I’m a veteran litigation paralegal, and I’m used to working long hours on cases. Most people might think it’s odd to stay up past midnight thumbing through hefty books to find arcane rules about adverbs and hyphenation, but it’s not that different from searching civil procedure about a filing.* Part of me felt instantly at home.
The other part of me missed sleeping at night.
Looking back, I suppose I had a third option. I could have done the sane thing and dropped one of the classes. But I wanted to know what would happen if I dove into editing fiction for real. After all, there will always be tight deadlines and last-minute complications. I wanted to know if I could edit flawlessly in an (artificial) perfect storm. Before I started my new fiction-editing business, I wanted to see if I could swim. Turns out, I can: I came up for air at the end of those classes clutching an A and an A+. More importantly, I loved it. Even when I was squinting at The Chicago Manual of Style at two in the morning.
Getting serious about editing didn’t leave me much time for writing. My unfinished stories are stuffed in files around my office, impatiently waiting for me. I hope to pay more attention to them once my editing certificate program ends next month. In the meantime, I’ll be making some changes to this website to showcase my editing. (I apologize for any dust, loud banging noises, or other odd things that may show up in your RSS feed over the next few weeks.)

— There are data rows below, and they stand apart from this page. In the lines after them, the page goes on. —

-- ==== Sys2Proof/Machine/FlashReads.lean ====
section
/-! DEFINITION. Reading flash (file 09_flash_storage.md, R234 to R251): the channel queues, the stages of a read, the
read-threshold loop and the patrol. -/

namespace Sys2Proof.Machine

/-! ### Registers, LUNs and the profile -/

/-- A register field of flash channel `c`. -/
def chan (c : Nat) : Fin 32 := Fin.ofNat 32 c

/-- Sets a bit of FLC_EVT of channel `c`, whose source is level (R263). -/
def State.flcEvt (s : State) (c : Nat) (f : Fld) : State :=
  (s.bset (.FLC_EVT (chan c)) f true).setLine (256 + c) true

/-- Whether channel `c` runs (R264). -/
def State.chanRuns (s : State) (c : Nat) : Bool :=
  decide (s.fget (.FLC_STAT (chan c)) F.FLC_STAT_STATE = 3) && !s.dieFenced 9

/-- Whether LUN `l` of channel `c` is fenced, or the channel is (R236). -/
def State.lunFenced (s : State) (c l : Nat) : Bool :=
  bitAt (s.fget (.FLC_LUN_FENCE (chan c)) F.FLC_LUN_FENCE_FENCED) l || !s.chanRuns c

/-- Whether LUN `l` of channel `c` is an open-mode LUN (R262): its FLC_OPEN bit was set at format. -/
def State.isOpen (s : State) (c l : Nat) : Bool := match s.flash.label with
  | some (_, m, _, _) => bitAt (nth m c) l
  | none => false

/-- Whether the loop runs on a LUN (R247). -/
def State.loopRuns (s : State) (c l : Nat) : Bool := !s.isOpen c l || s.bget (.FLC_CTL (chan c)) F.FLC_CTL_LOOP_OPEN

/-- A byte as a signed number. -/
def sbyte (x : Nat) : Int := if x < 128 then x else (x : Int) - 256

/-- A profile (R261) and its fields. -/
abbrev Profile := List Byte

/-- Byte `i` of a profile. -/
def Profile.b (p : Profile) (i : Nat) : Nat := (nth p i).toNat
@[inherit_doc Profile.b] def Profile.levels (p : Profile) : Nat := bits (p.b 0) 0 4
@[inherit_doc Profile.b] def Profile.ppw (p : Profile) : Nat := bits (p.b 0) 4 3
@[inherit_doc Profile.b] def Profile.offMin (p : Profile) : Int := sbyte (p.b 2)
@[inherit_doc Profile.b] def Profile.offMax (p : Profile) : Int := sbyte (p.b 3)
@[inherit_doc Profile.b] def Profile.ladderLen (p : Profile) : Nat := bits (p.b 4) 0 4
@[inherit_doc Profile.b] def Profile.mask (p : Profile) (q : Nat) : Nat := leNat p (8 + 2 * q) 2

/-- The delta of ladder step `j` (1 to 15) on level `v` (R261). -/
def Profile.delta (p : Profile) (j v : Nat) : Int := sbyte (p.b (0x10 + 16 * (j - 1) + v))

/-- The levels that the page types use (R245). -/
def Profile.used (p : Profile) : List Nat :=
  (List.range p.levels).filter (fun v => (List.range p.ppw).any (fun q => bitAt (p.mask q) v))

/-- An offset within the profile's range (R245). -/
def Profile.clamp (p : Profile) (x : Int) : Int := max p.offMin (min p.offMax x)

/-- Whether feature address `a` is one of the profile's read-offset features (R261, R262). -/
def Profile.offsetFeature (p : Profile) (a : Nat) : Bool :=
  decide (p.b 1 ≤ a ∧ a ≤ p.b 1 + (p.levels - 1) / 4) && decide (p.levels ≠ 0)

But, wait! Why did sign up for two editing classes in the first place? What’s all this about a fiction-editing business? More on that soon…
* A complex process that involves looking through the Federal Rules of Civil Procedure, the state rules of civil procedure, the local court or agency rules, and the stated preferences of the given judge to find out whether, for example, each of the twelve copies of the filing due tomorrow should be stapled or paper-clipped. (Sometimes ten are stapled, one is loose-leaf in an envelope, and one is double-sided and two-hole-punched with a large rubber band around it. Get it wrong and the clerk will reject your filing. Hey, nobody said law was easy.)